A competitive cyclist who died after being hit by a vehicle while training in New Brunswick was a positive, vibrant woman who was poised to go professional next year, her friends said.

Ellen Watters, 28, was badly injured in a Dec. 23 crash outside Sussex, N.B., and her death announced Wednesday.

"She was always a very happy, smiling, positive person. She always had 10 times the energy of anyone else," said Vince Caceres, owner of the Ottawa-based cycling team she was a part of. "She loved to laugh. She always had an idea — a crazy thing to do. She really gave a vibrancy to the team. She always knew what to do to cheer people up."

The RCMP say Watters was riding around 2:30 p.m. Friday when she was struck by a vehicle travelling in the same direction in Lower Cove. A statement from Watters' family posted on the Cycling Canada website said she no longer had any brain function after the collision.

The family said they want to see improved safety conditions for cyclists on roadways.

"We would ask everyone to spread awareness of the necessity of cyclist advocacy, and to contact their local politicians to help get changes made," they said in the statement.

Caceres urged New Brunswick to enact a one-metre rule for motorists, which is already legislated in other provinces including Nova Scotia and Ontario.

"There has to be a readdressing of the laws governing safety for cyclists, because I think it's falling behind the times," he said.

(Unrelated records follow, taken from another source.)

-- ==== Sys2Proof/Syntax.lean ====
section
/-!
DEFINITION. The commands the block takes: one constructor per row of spec/opcode_table.json.
A row that names a mailbox command carries a `Call`: the mailbox it comes through, its header's tag and form and its
payload items, as they stand at the command's apply instant (R64).
A row that names an event at a pin, a lane, a bus or a timer carries what the outside world delivers with it.
-/

namespace Sys2Proof

/-- The register blocks that own a wide window (R50, R59, R81 and each chapter's register rule). -/
inductive Blk where
  | sys | ras | ina | inb | mil | lks | shf | dec | cmp | grn | rcd | net | mon | aud | evt | tbl | bus | sec | pwr
deriving DecidableEq, Repr

/-- The two paths into the device (R52, R54). -/
inductive Path where
  | controlPort | pcie
deriving DecidableEq, Repr

/-- One payload item: TYPE and value; LEN is the value's length (R66). -/
structure Item where
  ty : Nat
  val : List Byte
deriving DecidableEq, Repr, Inhabited

/-- A mailbox command at its apply instant: mailbox 0 to 15 (R60), header form (2 or 3) and minor version, TAG,
BY_HANDLE and the payload items (R65, R66, R73). `cut` is the TYPE of a last item that the payload does not hold
whole. -/
structure Call where
  mb : Nat
  major : Nat
  minor : Nat
  tag : Nat
  byHandle : Bool
  items : List Item
  cut : Option Nat := none
deriving DecidableEq, Repr, Inhabited

/-- A Device Clock value (R35). -/
structure Clk where
  sec : BitVec 48
  ns : BitVec 30
  frac : BitVec 16
deriving DecidableEq, Repr, Inhabited

/-- A SMPTE ST 12-1 time address (R44). -/
structure Timecode where
  hours : Nat
  minutes : Nat
  seconds : Nat
  frames : Nat
  drop : Bool
deriving DecidableEq, Repr, Inhabited

/-- What the genlock shell publishes after a vertical interval (R23). -/
structure GenlockMeasure where
  ampl : Nat
  tip : Int
  syncType : Nat
  offsetCode : Nat
  dacCode : Nat
deriving DecidableEq, Repr, Inhabited

/-- What a re-evaluation measured (R25): a frame sync and edges were found, the rate lies in range and GEN_RATIO
fits, the phase error in phase units, the line period in 2^-16 ns, the frame period in ns and lines per frame. -/
structure Reeval where
  syncsFound : Bool
  rateInRange : Bool
  phaseErr : Int
  linePeriod : Nat
  framePeriod : Nat
  refLines : Nat
deriving DecidableEq, Repr, Inhabited

/-- Head of a sideband reply: its SEQ, and whether it passes CHECK (R111, R113). -/
structure SbHead where
  seq : Nat
  ok : Bool
deriving DecidableEq, Repr, Inhabited

/-- The payload of CAP_REPLY (R112). -/
structure SensorCap where
  version : Nat
  maxLanes : Nat
  rates : Nat
  bits : Nat
  maxExposures : Nat
  maxWidth : Nat
  maxLines : Nat
  history : Nat
  flags : Nat
  vendor : Nat
deriving DecidableEq, Repr, Inhabited

/-- One entry of TAP_REPORT (R112). -/
structure TapEntry where
  lane : Nat
  pre : Nat
  main : Nat
  post : Nat
  reject : Bool
deriving DecidableEq, Repr, Inhabited

/-- One channel as the controller reads it at boot (R276): trained, capacity code of CHn_STATUS, ranks. -/
structure ChannelInfo where
  trained : Bool
  capacity : Nat
  ranks : Nat
deriving DecidableEq, Repr, Inhabited

/-- The superblock of a Breka Clip Volume (R307); CHECK is said by `good`. -/
structure Superblock where
  good : Bool
  verMajor : Nat
  volumeId : List Byte
  driveIndex : Nat
  members : Nat
  layout : Nat
  extentShift : Nat
  journalBlocks : Nat
  extents : Nat
  memberSn : List (List Byte)
deriving DecidableEq, Repr, Inhabited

"I think Ellen would want something like that, because she would hate to think that there is a young athlete out there that doesn't want to pursue their sport because of the fear of safety."

Under Ontario's law, motorists are required to keep a distance of one metre from cyclists, or receive a $110 fine and two demerit points.

Watters had been rising up the ranks since joining the Ottawa-based The Cyclery Racing Program in 2014.

Caceres, who owns The Cyclery, said Watters shared a special bond with the women on her team.

"This wasn't just a handful of girls who together do their races and go home. These girls breathed each other. It's hit them really hard," said Caceres in a phone interview Wednesday.

Earlier this year, Watters won the Tour of the Battenkill and Tour of Somerville in the U.S., and won bronze in the criterium at the Canadian Road Championships.

She had signed with the U.S.-based Colavita-Bianchi team, and was to compete professionally next year, Cycling Canada said. She was also invited to be a part-time member of the Canadian women's development program.

A GoFundMe page was set up to support her family, and more than $16,000 had been raised by late Wednesday afternoon.

Many people were sharing their condolences on social media.

Chris Foster, executive director of the cycling organization Velo NB, said the cycling community is in shock.

"She was well-respected in the community," said Foster in a phone interview Wednesday. "She was able to touch so many people in positive ways, so a lot of people are mourning at this time. It's a great loss."

Her family said Watters, a kinesiology graduate originally from Apohaqui, N.B., was an "awesome force."

"Everyone who knew Ellen was better off for it," the statement said. "She shared joy with everyone she knew, and took joy in sharing her love and positivity around her."

Her family noted Watters is a candidate for organ donations, and said they will not be holding a service until later, "when we have had a chance to process this tragedy."